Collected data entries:
--*--

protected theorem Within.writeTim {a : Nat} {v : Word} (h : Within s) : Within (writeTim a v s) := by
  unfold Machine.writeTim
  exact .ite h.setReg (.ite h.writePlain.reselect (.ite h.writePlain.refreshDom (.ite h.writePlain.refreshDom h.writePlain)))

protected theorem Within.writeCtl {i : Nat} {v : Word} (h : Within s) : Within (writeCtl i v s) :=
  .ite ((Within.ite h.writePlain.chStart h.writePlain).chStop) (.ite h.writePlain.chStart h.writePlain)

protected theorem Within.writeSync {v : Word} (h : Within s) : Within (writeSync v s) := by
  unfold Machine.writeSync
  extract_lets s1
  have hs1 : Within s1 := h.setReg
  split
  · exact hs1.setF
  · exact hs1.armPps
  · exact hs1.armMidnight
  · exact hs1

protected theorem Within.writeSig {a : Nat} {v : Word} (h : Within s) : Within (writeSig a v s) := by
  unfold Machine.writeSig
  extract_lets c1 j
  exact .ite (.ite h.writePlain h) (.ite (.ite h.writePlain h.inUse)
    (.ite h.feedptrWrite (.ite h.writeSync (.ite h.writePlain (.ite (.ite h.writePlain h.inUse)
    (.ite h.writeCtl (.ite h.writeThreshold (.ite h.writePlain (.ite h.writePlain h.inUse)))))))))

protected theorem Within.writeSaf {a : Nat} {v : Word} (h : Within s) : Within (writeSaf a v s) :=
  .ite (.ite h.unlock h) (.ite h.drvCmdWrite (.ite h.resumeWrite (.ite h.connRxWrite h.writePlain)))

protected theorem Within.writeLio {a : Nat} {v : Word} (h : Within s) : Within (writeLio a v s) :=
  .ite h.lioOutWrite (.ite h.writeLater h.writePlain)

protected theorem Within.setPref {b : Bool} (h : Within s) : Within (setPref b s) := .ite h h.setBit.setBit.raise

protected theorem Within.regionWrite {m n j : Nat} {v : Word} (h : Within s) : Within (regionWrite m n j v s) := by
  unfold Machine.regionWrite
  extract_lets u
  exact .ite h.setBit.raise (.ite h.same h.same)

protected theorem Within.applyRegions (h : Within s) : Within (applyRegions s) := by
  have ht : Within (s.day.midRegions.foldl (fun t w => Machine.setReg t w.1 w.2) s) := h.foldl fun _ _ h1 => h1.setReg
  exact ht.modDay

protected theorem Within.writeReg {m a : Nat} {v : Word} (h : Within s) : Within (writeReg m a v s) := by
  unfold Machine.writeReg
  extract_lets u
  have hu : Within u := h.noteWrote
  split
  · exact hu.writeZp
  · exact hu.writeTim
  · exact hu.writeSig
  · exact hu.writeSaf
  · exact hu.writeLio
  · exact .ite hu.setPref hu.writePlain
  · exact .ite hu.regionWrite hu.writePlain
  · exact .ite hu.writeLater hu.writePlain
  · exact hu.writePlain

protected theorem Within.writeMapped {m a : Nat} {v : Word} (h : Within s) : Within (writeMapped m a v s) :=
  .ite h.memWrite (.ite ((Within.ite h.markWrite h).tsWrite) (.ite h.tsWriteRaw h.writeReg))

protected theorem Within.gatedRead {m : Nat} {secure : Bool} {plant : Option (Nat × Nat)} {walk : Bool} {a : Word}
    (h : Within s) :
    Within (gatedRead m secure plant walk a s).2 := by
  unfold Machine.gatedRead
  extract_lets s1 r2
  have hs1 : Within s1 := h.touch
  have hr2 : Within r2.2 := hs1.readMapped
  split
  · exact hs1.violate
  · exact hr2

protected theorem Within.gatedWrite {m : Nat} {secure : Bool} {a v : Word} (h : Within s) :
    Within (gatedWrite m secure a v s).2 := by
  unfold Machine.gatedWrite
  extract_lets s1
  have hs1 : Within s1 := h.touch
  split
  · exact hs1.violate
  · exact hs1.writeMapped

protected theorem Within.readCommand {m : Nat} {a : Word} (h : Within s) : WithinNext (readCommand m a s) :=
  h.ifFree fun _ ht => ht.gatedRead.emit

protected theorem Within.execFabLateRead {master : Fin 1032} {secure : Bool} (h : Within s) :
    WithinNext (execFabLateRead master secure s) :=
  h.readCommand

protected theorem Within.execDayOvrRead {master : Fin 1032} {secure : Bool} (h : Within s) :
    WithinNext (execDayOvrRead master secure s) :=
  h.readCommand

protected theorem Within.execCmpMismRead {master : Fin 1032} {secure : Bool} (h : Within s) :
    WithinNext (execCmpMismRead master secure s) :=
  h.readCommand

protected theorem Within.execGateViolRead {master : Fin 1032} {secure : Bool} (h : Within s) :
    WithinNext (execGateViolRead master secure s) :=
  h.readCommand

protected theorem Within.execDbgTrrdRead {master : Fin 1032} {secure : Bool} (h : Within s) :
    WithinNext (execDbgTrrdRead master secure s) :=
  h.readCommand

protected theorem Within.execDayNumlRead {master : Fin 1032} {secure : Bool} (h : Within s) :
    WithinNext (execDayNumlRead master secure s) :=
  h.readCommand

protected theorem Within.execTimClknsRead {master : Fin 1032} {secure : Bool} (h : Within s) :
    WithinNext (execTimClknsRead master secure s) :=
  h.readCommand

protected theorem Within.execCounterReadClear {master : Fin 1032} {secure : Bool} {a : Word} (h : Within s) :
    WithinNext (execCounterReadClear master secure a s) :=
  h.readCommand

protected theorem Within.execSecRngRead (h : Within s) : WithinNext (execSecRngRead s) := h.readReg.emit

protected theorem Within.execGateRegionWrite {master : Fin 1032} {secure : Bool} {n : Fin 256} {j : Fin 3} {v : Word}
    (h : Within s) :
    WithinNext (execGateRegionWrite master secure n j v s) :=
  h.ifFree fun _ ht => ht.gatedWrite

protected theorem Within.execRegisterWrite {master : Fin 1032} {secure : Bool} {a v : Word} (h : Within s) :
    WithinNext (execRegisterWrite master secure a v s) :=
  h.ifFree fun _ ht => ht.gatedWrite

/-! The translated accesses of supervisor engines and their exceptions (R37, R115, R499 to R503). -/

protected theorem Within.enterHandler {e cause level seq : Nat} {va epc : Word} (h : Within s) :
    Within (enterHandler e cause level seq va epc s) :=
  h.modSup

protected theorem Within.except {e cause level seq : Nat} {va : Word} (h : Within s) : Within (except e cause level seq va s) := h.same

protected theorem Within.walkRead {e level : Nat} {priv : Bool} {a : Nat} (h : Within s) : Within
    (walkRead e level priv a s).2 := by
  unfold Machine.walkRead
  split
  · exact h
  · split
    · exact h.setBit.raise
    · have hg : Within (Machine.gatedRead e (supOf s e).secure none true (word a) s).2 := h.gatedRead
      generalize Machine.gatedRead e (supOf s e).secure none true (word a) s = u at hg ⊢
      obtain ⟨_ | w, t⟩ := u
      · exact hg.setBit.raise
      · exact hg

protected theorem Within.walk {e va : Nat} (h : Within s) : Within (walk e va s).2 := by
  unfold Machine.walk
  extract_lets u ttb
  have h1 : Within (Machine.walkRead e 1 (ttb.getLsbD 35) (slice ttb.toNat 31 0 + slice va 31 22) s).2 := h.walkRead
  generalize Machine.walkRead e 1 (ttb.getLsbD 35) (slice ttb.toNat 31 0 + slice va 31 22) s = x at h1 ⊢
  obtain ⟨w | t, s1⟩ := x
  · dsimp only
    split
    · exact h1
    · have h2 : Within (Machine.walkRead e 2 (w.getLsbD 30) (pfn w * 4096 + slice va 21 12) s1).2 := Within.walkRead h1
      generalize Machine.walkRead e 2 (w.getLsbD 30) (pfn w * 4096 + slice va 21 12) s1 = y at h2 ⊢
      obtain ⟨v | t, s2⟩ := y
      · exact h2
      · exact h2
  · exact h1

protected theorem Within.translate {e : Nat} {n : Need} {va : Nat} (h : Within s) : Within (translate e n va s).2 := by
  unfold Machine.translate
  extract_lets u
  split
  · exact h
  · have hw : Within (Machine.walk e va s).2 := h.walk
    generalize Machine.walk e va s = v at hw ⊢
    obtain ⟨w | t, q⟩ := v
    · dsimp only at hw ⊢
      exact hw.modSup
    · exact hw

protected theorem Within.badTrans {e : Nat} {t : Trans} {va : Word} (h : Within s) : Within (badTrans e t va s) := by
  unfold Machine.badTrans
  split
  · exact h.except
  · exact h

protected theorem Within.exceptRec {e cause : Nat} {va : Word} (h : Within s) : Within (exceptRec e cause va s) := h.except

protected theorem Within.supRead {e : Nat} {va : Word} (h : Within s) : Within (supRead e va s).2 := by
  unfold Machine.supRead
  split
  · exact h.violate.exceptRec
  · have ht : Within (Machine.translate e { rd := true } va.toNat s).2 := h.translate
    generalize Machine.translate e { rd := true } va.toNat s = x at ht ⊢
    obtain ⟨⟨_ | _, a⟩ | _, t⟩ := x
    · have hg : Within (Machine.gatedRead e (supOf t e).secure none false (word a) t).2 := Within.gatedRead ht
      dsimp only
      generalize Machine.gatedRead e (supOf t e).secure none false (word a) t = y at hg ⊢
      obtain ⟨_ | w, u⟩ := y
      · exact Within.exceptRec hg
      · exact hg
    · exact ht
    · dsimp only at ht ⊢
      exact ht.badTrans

--*--

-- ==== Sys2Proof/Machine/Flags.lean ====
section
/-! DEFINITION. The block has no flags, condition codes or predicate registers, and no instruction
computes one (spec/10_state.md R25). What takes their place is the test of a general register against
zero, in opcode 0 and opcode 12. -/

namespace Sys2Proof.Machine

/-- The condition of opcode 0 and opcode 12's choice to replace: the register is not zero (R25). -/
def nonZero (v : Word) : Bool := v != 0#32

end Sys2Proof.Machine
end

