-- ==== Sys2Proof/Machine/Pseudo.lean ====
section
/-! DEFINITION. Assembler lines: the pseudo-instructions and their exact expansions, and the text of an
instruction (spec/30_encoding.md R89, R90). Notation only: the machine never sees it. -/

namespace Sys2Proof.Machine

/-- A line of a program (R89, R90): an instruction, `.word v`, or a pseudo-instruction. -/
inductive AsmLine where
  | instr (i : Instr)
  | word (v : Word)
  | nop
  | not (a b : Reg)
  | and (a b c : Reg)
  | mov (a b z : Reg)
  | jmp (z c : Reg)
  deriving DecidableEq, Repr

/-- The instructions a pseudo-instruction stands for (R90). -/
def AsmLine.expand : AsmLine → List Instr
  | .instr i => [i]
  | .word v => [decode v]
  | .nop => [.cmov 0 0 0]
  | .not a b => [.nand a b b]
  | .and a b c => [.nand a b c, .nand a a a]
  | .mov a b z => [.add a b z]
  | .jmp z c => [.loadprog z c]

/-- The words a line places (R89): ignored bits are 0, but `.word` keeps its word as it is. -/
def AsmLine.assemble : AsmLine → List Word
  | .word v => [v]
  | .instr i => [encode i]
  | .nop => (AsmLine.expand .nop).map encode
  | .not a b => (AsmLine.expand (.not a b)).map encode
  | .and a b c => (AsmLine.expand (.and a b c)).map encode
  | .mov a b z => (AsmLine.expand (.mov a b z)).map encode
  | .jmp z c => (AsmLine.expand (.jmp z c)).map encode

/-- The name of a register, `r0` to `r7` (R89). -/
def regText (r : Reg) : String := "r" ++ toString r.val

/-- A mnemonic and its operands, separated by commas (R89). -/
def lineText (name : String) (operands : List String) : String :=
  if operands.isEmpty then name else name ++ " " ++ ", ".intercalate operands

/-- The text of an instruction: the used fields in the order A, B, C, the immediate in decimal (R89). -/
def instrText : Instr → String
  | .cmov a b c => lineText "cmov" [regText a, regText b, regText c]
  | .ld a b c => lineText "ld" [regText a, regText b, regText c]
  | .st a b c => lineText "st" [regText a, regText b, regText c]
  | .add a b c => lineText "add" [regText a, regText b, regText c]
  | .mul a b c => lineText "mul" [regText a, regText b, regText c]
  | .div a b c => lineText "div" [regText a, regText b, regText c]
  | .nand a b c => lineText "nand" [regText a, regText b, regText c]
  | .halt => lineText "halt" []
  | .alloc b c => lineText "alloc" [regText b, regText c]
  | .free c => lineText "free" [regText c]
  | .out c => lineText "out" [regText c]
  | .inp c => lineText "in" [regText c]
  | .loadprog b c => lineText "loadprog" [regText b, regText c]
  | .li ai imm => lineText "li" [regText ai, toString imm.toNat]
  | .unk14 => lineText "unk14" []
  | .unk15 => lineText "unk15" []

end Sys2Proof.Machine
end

--*--

→ EXERCISE:
Write out exactly the lines above between the line with "protected theorem Within.writeTim" and the line with "protected theorem Within.writeCtl", inclusive, and nothing beyond them.

→ SOLUTION TO THIS EXERCISE:
protected theorem Within.writeTim {a : Nat} {v : Word} (h : Within s) : Within (writeTim a v s) := by
  unfold Machine.writeTim
  exact .ite h.setReg (.ite h.writePlain.reselect (.ite h.writePlain.refreshDom (.ite h.writePlain.refreshDom h.writePlain)))

protected theorem Within.writeCtl {i : Nat} {v : Word} (h : Within s) : Within (writeCtl i v s) :=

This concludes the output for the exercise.